5 minute read

GraphQL has some important differences from REST, and if we consider them, we pretty quickly realize that cost analysis is important.

This is the first post in a series planned about Cost Analysis.

  • If you spend a lot of your time on GraphQL then you already know that Cost Analysis is important and can skip to a later post.
  • If you’re used to REST and you don’t understand why Cost Analysis is essential for GraphQL, then you’re not alone and hopefully this post can help.

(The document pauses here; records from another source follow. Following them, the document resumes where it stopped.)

/-- The stream joins the queue of its frame intake unit with its first bucket (R359). -/
def fiJoin (s : State) (i : Nat) (d : FDesc) : State :=
  let q := SMap.get (fun _ => []) s.fiq d.fiu
  if d.viafi && !q.contains i then
    { s with fiq := SMap.set (fun _ => []) s.fiq d.fiu (q ++ [i]) }
  else s

/-- The data of a returned bucket is taken up by its descriptor. -/
def absorb (s : State) (i : Nat) (r : RdOut) (d : FDesc) (v : Nat) : State :=
  let x := s.str i
  match r.kind with
  | .queue wd =>
    let q := takeWord x d wd
    let s := clusterSat (s.setStr i (settleDesc (x.updDesc d.k fun _ => q.1) d.k)) i q.2
    if wd.sb.marker then dcMarker s i wd else s
  | _ =>
    let d := { d with raw := d.raw + v <<< (8 * d.rawLen), rawLen := d.rawLen + r.len }
    if d.viafi then fiJoin (s.setStr i (x.updDesc d.k fun _ => d)) i d
    else
      let q := convertRaw x d
      clusterSat (s.setStr i (settleDesc (x.updDesc d.k fun _ => q.1) d.k)) i q.2

/-- Data of a stream that no longer takes it goes to the sink (R260, R263). -/
def wanted (x : Stream) (r : RdOut) : Option FDesc :=
  match x.desc r.k with
  | none => none
  | some d => if mayRead x d then some d else none

/-- Descriptors at the head that have issued all their output are done with: their writes are waited
for (R255, R257). A fill's descriptors do not signal (R261, R485). -/
def headDone (s : State) (i : Nat) (d : FDesc) : Bool :=
  let eos := match (s.str i).task with
    | some t => d.dkind == 1 && d.nextA == 0 && (match s.taskPipe t with
        | some p => (s.dc.pipe p).eos == some t && i == inStream s p
        | none => false)
    | none => false
  let marks := d.dkind == 1 || d.dkind == 2
  d.rdDone && d.converted && d.words.isEmpty && d.outLen == 0
    && (!marks || d.skind == 1 || ((!d.markFirst || d.started) && (!d.markLast || d.trailed)))
    && (!eos || d.eosDone)

/-- Takes finished descriptors off the head of the list. -/
def popHeads (s : State) (i : Nat) : Nat → State
  | 0 => s
  | n + 1 =>
    let x := s.str i
    match x.fetched with
    | [] => s
    | d :: r =>
      if x.fill.isNone && headDone s i d then
        popHeads (s.setStr i { x with
          fetched := r, sigs := x.sigs ++ [(d.k, d.sig || d.nextA == 0)]
          boundary := if x.boundary = some d.k then (r.head?.filter (atBoundary x)).map (·.k) else x.boundary }) i n
      else s

/-- After anything a stream's head waits for has changed. -/
def strSettle (s : State) (i : Nat) : State :=
  strVisible (popHeads s i ((s.str i).fetched.length)) i

/-- `READ_BUCKET_RETURN`: the oldest read bucket of the stream returns (R244 to R247, R262). -/
def execReadBucketReturn (p : PumpIx) (c : StreamIx) (s : State) : Out := clocked s <|
  let i := strIx p c
  match (s.str i).reads with
  | [] => .next s
  | r :: rest =>
    match readOutcome s r with
    | none => .next s
    | some (st, v, s) =>
      let s := bwCount s (48 + p.val / 4) 0
      let s := if r.deadline < s.dt then event s 1 i 6 else s
      let x := s.str i
      let s := s.setStr i { x with reads := rest }
      match wanted x r with
      | none => .next (strSettle (s.setStr i { s.str i with sunk := (s.str i).sunk + r.len }) i)
      | some d =>
        if st ≠ 0 && x.st = .cancelling then
          .next (boundaryLost (s.setStr i { s.str i with sunk := (s.str i).sunk + r.len }) i)
        else if st ≠ 0 && d.dkind != 3 then .next (strFault s i st d.addr (d.taken + d.rawLen))
        else .next (strSettle (absorb s i r d v) i)

/-! ### Frame intake -/

/-- The frame of a luma and a chroma descriptor has arrived whole. -/
def frameWhole (x : Stream) (j : Nat) : Option (FDesc × FDesc) :=
  match x.fetched[j]?, x.fetched[j + 1]? with
  | some l, some c =>
    if c.chroma && l.rawLen == l.walkBytes && c.rawLen == c.walkBytes then some (l, c) else none
  | _, _ => none

/-- The first stream leaves a unit's queue; one that has begun another frame joins again at its end. -/
def fiNext (s : State) (u i : Nat) : State :=
  let q := (SMap.get (fun _ => []) s.fiq u).erase i
  let x := s.str i
  let more := match (fiLuma x).bind fun j => x.fetched[j]? with
    | some d => d.fiu == u && d.rawLen != 0
    | none => false
  { s with fiq := SMap.set (fun _ => []) s.fiq u (if more then q ++ [i] else q) }

/-- `FRAME_INTAKE`: unit u turns the frame of the stream it serves into output words once both planes
have reached it (R359 to R362). DEDUCED: log 91. -/
def execFrameIntake (u : Fin 2) (s : State) : Out := clocked s <|
  match SMap.get (fun _ => []) s.fiq u.val with
  | [] => .next s
  | i :: _ =>
    let x := s.str i
    if x.st = .running || x.boundary.isSome then
      match (fiLuma x).bind fun j => frameWhole x j with
      | none => .next s
      | some (l, c) =>
        let q := fiListRead s l.fiu l.fiprof x.task
        match q.1 with
        | some _ => .next (fiNext (strFault q.2 i stEccUe l.addr l.rawLen) u.val i)
        | none =>
        let s := q.2
        let bps := fiBps s l.fiu l.fiprof
        let f : FiFrame := ⟨l.count 0 / bps, l.count 1, bps, l.raw, c.raw⟩
        let o := fiFrameOut s l.fiu l.fiprof f x.task
        let fin := fun (ws : List OWord) (d : FDesc) =>
          { d with raw := 0, rawLen := 0, taken := d.walkBytes, words := ws, converted := true }
        let x := (x.updDesc l.k (fin o.1)).updDesc c.k (fin [])
        let s := s.setStr i x
        let s := if o.2 = 0 then s
          else (s.addSat (rFiStatus u.val) 0 30 o.2).setBit (rFiStatus u.val) 31 true
        .next (strSettle (fiNext s u.val i) i)
    else .next (fiNext s u.val i)

end Sys2Proof.Machine
end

I’ve talked to various companies around the industry who are first starting on their GraphQL journeys, and while they’re starting to appreciate the advantages of GraphQL, it isn’t obvious to them yet that there is a flip-side to those advantages. It’s critical to their businesses that if they expose public GraphQL endpoints then they need some kind of cost analysis.

Here’s a short video version of this post:


REST APIs

Imagine a small business which retrieves data from various backend databases, legacy systems, and third-party REST calls.

They have exposed some of this data externally via REST endpoints. Over time, they’ve developed hundreds of these RESTful endpoints.

They secure and govern each endpoint in a number of ways:

  • Threat Protection makes sure request data isn’t too big and isn’t requesting too much response data.
  • Rate Limiting governs how many transactions per second are allowed per consumer on an endpoint.
  • Monetization of an endpoint charges an API consumer per transaction.

GraphQL APIs

Now assume that this small business adds GraphQL in front of their various backends. GraphQL seamlessly combines all of their backend data sources, both in-house and third-party, into a single graph. This allows API consumers to access all of that data with flexible queries of the client’s choosing, all directed at a single endpoint.

This change can simplify and optimize the data traffic and future development on both the backend and the frontend, but there is a big problem with securing and managing our new endpoint:

That single endpoint is flexible enough to accept dramatically different kinds of transactions. Many transactions might use only one REST call on the backend, while some other single transaction might - on its own - result in thousands of REST calls on the backend.

As a real-world example, consider GitHub’s public API. In one transaction, you can ask for your username:

query { 
  viewer { 
    login
  }
}

In a different single transaction:

  • You can ask for the most recent 100 PRs on the GraphQL Javascript reference implementation
  • For each PR, you could get its 100 most recent commits
  • For each of those commits, you could get the user who committed it
  • For each of those users, you could get his 100 most recent gists
  • For each of those gists, you could get the 100 most recent comments on it
query {
  repository(owner: "graphql", name: "graphql-js") {
    pullRequests(last: 100) {
      edges {
        node {
          commits(last: 100) {
            edges {
              node {
                commit {
                  author {
                    user {
                      login
                      gists(last: 100) {
                        edges {
                          node {
                            comments(last: 100) {
                              totalCount
                            }
                          }
                        }
                      }
                    }
                  }
                }
              }
            }
          }
        }
      }
    }
  }
}

For how GitHub responds, see below.

This flexibility is at the heart of the advantages of GraphQL, but it breaks all of our prior management models.

  • Threat Protection is problematic since it’s possible to make a single short query that is not deep and is not wide and is not long, and yet is extremely expensive to run on the backend. While this example is somewhat deep, it should be clear that just asking for 100 PRs was already way more expensive than asking for only your login name, and short queries can be very expensive without much nesting depth or query length.
  • Both Rate Limiting and Monetization clearly can’t be fair or reasonable while treating all of these transactions the same. It’s not fair to the backend that has to do so much more work for some queries and it’s not fair to the client that gets charged for their rate limit for the tiny simple queries.

In short, threat protection, rate limiting, and monetization are all broken.

So what can we do?

Solution

The only real solution to this problem is to not treat all GraphQL transactions the same - even when they all hit our single new endpoint. Instead, we calculate the cost of each transaction. For small - or inexpensive - transactions, we let many through each second and don’t charge much money for paid API plans. For large - or expensive - transactions, we let fewer through each second, and charge API consumers more money per transaction. For out-of-control queries, we error from the transaction.

Remember that out-of-control query we sent above to GitHub? It should come as no surprise by now that GitHub uses Cost Analysis to give them Threat Protection and they reject that query with this message:

“By the time this query traverses to the gists connection, it is requesting up to 1,000,000 possible nodes which exceeds the maximum limit of 500,000.”

We’ve maintained the advantages of GraphQL, while restoring our ability to enforce Threat Protection, Rate Limiting and Monetization.

Many questions remain: where, when, and how should we calculate the cost of a GraphQL transaction? What is clear is that some form of cost analysis restores our key security and governance features while maintaining the flexibility advantages for GraphQL APIs. There’s no other way we know of to effectively manage GraphQL APIs while maintaining the benefits of GraphQL: We need to use some form of GraphQL Cost Analysis.

Do you agree? If you can think of a way to avoid cost analysis entirely, let me know.